A veces, su voz se encoge un poco 

El día que cumplí doce años fue el momento en que toda esta aventura comenzó. La fiesta fue corriente, como tantas otras que he celebrado. Me reuní con toda la familia, primos, tíos, tías, y con algunos amigos y vecinos. Comimos tarta y cantamos el cumpleaños feliz. Todo normal. Las velas chisporrotearon clavadas en la tarta, los invitados desafinaron cantando el cumpleaños en mi honor, aplaudieron y rieron contentos. Soplé las velas y las apagué con el peso del aire y de los doce años que llevaba encima. Sin ninguna misericordia, cortaron el pastel. Y cuando finalmente cayó la tarde —y todo el mundo se había ido—, mi abuela me dijo, con sus ojos olvidadizos, que pasara por su casa al día siguiente. Había recibido regalos de todos menos de ella. Me pareció extraño, pues nunca había ocurrido algo semenjante. A los abuelos, incluso cuando la memoria les falla, nunca se les olvidan los regalos.

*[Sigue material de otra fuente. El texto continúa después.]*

/-- Event of chapter 5: pickup, layer, position, then what the code adds (R204). -/
def State.decReport (s : State) (p : PickupId) (r : ClusterRead) (code : Nat) (rest : List Int) : State :=
  s.report Isl.mem code ([(p.val : Int), (r.layer : Int), (r.q : Int)] ++ rest)

/-- LADDER_END: the ladder ends recovered, with the decisive code, or unrecovered (R199). -/
def State.ladderEnd (s : State) (p : PickupId) (layer q : Nat) (decisive : Nat) : State :=
  match s.read? p layer q with
  | none => s
  | some r =>
    let s := s.endDetour p
    let s := s.noteRead p r true
    if r.complete then
      (s.decReport p r Ev.decRecovered [(decisive : Int)]).clusterEnd p r true
    else
      let s := s.bump Obj.clustersUnrecovered 0 0
      let s := s.decReport p r Ev.decUnrecovered
        [(r.open_.length : Int), ((r.open_.map fun x => x.k).foldl min 63 : Nat)]
      s.clusterEnd p r false

/-- The ladder is discarded with no outcome: nobody waits on the cluster any more (R198). -/
def State.discardRead (s : State) (p : PickupId) (layer q : Nat) : State :=
  let s := if ((s.read? p layer q).bind fun r => r.ladder).any (fun l => l.running) then s.endDetour p else s
  ((s.orphanJobs p layer q).updS p fun x => { x with reads := x.reads.filter fun y => !(y.layer == layer && y.q == q) }).readNext p

/-- Numbers of the reasons of EV_DEC_RUNG_SKIPPED in the order of R204. -/
def SkipReason.code : SkipReason → Int
  | .budget => 0 | .partnerWriting => 1 | .firmwareActivation => 2 | .limitedRetry => 3

/-- Rereads of a detour (R192); BeamReassign takes a second pass while codewords of track 3 fail. -/
def ClusterRead.rereads (r : ClusterRead) (code : Nat) : Nat :=
  match code with
  | 2 => 2 | 3 => 2 | 4 => 1 | 6 => 1
  | 5 => if r.sectors.any (fun x => (trackOf r.q x.k).val == 3 && !(x.c0.done && x.c1.done)) then 2 else 1
  | _ => 0

/-- Time that a spindle reports for a change of speed, in ms: |ΔN| / `SpeedSlewLimit` + `SpeedSettleTime` (R266). -/
def State.speedChangeMs (s : State) (i : SpindleId) (delta : Int) : Int :=
  rnd (delta.natAbs : Int) (s.obN Obj.speedSlewLimit i) + s.ob Obj.speedSettleTime i

/-- What is left of a ladder's budget in ms; it counts from the start of the ladder (R195). -/
def State.budgetLeft (s : State) (l : Ladder) : Int := l.budgetMs - s.msSince l.startedAt

/-- Whether the remaining budget is below a rung's estimate (R195): rereads times two revolutions and `ShortSeekTimeout`, and
for ReducedSpeed the times of the change and of the return. -/
def State.overBudget (s : State) (p : PickupId) (r : ClusterRead) (l : Ladder) (code : Nat) : Bool :=
  let m := s.spindles[p.spindle]
  let n : Int := m.measured
  let rereads : Int := r.rereads code
  let delta := m.reference - rnd (l.settings.speedRatio * m.reference) (2 ^ 15)
  let change := if code = 6 then 2 * s.speedChangeMs p.spindle delta else 0
  decide ((s.budgetLeft l - change) * n < rereads * (120000000 + s.ob Obj.shortSeekTimeout p * n))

Al día siguiente, cuando salí del colegio, fui a casa de mi abuela. Me dijo que me sentara, y señaló con la mano entumecida la silla de rayas. Siempre que la visito me siento en esas rayas. Ella, que llevaba un vestido de flores, se sentó lentamente. Se pasó las manos por el pelo, aclaró la voz y se recolocó las gafas. A veces, cuando se sienta o cuando termina de hacer un esfuerzo, su voz se encoge un poco. Me explicó —mientras me comía un pedazo de pastel— que yo ya era un hombrecito y tenía que empezar a asumir responsabilidades.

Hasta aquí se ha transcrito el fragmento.